| Goal of the exercise |
Restate verbatim the span of lines below between the line with "nextIs (onWord 0xF265" and the line with "nextIs (onWord 0xD013", including those two lines, and only that span.
-- Provided entries follows --
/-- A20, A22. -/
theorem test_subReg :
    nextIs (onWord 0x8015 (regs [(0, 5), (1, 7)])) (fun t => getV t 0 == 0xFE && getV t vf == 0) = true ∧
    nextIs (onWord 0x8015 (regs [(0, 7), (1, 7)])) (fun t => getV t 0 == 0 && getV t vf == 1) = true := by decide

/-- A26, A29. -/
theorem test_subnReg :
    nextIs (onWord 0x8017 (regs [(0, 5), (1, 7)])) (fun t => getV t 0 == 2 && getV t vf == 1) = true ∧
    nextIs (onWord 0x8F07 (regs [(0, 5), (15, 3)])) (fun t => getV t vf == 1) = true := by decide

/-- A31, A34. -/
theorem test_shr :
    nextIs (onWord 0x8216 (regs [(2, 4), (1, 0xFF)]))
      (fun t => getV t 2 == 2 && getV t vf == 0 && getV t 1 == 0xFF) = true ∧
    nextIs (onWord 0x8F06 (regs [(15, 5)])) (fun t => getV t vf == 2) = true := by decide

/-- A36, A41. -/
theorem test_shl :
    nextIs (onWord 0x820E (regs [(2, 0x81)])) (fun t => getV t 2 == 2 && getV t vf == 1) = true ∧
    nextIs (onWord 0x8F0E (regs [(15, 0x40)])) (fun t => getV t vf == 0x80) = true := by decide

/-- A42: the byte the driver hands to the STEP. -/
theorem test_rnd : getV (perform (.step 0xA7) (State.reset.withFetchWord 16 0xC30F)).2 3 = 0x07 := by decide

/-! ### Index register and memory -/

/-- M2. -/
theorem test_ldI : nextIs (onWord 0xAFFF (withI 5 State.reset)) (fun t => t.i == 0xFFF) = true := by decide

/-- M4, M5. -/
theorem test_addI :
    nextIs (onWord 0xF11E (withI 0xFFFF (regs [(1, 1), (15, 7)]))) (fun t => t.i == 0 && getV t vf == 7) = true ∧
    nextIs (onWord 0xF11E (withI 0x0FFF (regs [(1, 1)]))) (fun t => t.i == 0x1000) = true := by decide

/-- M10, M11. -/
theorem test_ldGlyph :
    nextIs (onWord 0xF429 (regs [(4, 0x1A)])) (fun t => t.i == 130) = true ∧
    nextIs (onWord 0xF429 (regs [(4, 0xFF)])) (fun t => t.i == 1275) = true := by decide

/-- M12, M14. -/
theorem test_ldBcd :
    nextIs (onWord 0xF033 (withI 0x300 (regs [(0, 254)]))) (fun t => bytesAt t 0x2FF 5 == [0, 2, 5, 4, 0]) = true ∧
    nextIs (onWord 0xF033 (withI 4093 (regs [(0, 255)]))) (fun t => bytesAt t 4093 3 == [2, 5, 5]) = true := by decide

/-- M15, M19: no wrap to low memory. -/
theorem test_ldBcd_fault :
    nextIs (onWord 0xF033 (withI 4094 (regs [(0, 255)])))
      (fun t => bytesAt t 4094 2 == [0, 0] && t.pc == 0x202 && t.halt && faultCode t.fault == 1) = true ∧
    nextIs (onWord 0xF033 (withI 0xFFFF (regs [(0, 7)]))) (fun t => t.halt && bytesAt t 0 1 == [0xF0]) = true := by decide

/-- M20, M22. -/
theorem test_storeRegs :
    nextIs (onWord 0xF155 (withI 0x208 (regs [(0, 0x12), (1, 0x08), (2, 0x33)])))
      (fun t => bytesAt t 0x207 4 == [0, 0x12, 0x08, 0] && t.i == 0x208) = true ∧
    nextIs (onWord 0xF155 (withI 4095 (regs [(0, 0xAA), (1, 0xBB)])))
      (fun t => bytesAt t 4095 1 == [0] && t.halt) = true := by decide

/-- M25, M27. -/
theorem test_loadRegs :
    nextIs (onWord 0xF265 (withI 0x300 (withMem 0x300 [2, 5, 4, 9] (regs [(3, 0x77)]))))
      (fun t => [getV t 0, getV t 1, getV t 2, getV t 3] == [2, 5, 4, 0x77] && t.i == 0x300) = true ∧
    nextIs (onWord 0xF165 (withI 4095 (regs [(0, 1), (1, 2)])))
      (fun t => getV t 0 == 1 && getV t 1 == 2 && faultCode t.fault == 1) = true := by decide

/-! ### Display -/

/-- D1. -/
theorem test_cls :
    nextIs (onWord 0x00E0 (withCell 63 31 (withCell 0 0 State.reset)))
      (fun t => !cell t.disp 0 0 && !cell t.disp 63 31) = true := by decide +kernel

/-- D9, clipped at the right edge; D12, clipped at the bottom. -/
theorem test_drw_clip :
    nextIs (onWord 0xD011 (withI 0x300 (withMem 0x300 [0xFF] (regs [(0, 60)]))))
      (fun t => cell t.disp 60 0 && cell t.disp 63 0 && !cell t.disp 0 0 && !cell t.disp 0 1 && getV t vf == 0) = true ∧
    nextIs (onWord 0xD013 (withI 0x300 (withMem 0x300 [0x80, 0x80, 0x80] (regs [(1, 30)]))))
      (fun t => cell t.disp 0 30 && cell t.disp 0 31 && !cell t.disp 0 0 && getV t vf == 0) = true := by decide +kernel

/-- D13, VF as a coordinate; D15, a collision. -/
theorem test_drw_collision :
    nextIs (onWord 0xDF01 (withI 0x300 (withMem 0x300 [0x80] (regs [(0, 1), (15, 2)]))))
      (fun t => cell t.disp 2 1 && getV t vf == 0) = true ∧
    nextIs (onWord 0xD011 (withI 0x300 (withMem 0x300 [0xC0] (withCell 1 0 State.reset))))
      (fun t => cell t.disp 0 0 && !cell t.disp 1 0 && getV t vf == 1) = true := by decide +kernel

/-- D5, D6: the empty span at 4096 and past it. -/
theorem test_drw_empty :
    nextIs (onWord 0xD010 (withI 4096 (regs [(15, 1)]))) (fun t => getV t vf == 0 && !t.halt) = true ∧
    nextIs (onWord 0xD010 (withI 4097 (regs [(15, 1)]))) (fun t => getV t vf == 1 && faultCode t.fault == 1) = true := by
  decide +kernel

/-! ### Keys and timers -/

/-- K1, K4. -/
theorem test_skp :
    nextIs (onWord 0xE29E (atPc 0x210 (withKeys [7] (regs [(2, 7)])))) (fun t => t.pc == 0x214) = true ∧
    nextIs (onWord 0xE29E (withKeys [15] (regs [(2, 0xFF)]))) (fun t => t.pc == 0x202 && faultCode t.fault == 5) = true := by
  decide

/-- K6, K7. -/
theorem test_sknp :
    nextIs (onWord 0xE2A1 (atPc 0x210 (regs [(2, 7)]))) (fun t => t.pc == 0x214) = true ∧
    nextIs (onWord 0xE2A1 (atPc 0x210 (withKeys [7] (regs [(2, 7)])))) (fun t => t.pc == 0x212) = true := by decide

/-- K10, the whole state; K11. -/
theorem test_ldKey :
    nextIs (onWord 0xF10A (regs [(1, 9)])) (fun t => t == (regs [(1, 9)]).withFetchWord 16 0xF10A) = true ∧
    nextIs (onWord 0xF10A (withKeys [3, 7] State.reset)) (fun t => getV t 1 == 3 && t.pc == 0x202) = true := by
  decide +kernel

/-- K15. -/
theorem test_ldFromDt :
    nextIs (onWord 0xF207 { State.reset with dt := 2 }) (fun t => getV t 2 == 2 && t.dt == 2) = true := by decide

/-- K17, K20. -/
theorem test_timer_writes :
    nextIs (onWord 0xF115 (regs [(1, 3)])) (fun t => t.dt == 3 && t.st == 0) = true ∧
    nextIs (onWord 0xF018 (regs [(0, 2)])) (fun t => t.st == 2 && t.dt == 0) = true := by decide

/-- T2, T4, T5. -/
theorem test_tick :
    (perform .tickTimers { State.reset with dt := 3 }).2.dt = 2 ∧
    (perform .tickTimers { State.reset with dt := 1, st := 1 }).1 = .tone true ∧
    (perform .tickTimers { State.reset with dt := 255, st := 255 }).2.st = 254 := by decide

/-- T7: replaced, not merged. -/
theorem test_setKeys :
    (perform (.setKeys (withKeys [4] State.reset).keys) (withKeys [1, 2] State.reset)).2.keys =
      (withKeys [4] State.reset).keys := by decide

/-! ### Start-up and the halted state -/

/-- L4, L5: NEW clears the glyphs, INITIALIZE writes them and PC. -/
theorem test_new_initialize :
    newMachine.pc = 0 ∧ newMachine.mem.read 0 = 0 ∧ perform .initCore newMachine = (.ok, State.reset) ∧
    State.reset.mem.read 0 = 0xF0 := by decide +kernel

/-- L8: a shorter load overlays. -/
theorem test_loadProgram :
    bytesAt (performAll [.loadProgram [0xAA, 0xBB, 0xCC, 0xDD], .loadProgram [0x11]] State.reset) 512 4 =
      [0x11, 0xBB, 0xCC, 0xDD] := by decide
-- Provided entries concluded --
| Finished exercise |
    nextIs (onWord 0xF265 (withI 0x300 (withMem 0x300 [2, 5, 4, 9] (regs [(3, 0x77)]))))
      (fun t => [getV t 0, getV t 1, getV t 2, getV t 3] == [2, 5, 4, 0x77] && t.i == 0x300) = true ∧
    nextIs (onWord 0xF165 (withI 4095 (regs [(0, 1), (1, 2)])))
      (fun t => getV t 0 == 1 && getV t 1 == 2 && faultCode t.fault == 1) = true := by decide

/-! ### Display -/

/-- D1. -/
theorem test_cls :
    nextIs (onWord 0x00E0 (withCell 63 31 (withCell 0 0 State.reset)))
      (fun t => !cell t.disp 0 0 && !cell t.disp 63 31) = true := by decide +kernel

/-- D9, clipped at the right edge; D12, clipped at the bottom. -/
theorem test_drw_clip :
    nextIs (onWord 0xD011 (withI 0x300 (withMem 0x300 [0xFF] (regs [(0, 60)]))))
      (fun t => cell t.disp 60 0 && cell t.disp 63 0 && !cell t.disp 0 0 && !cell t.disp 0 1 && getV t vf == 0) = true ∧
    nextIs (onWord 0xD013 (withI 0x300 (withMem 0x300 [0x80, 0x80, 0x80] (regs [(1, 30)]))))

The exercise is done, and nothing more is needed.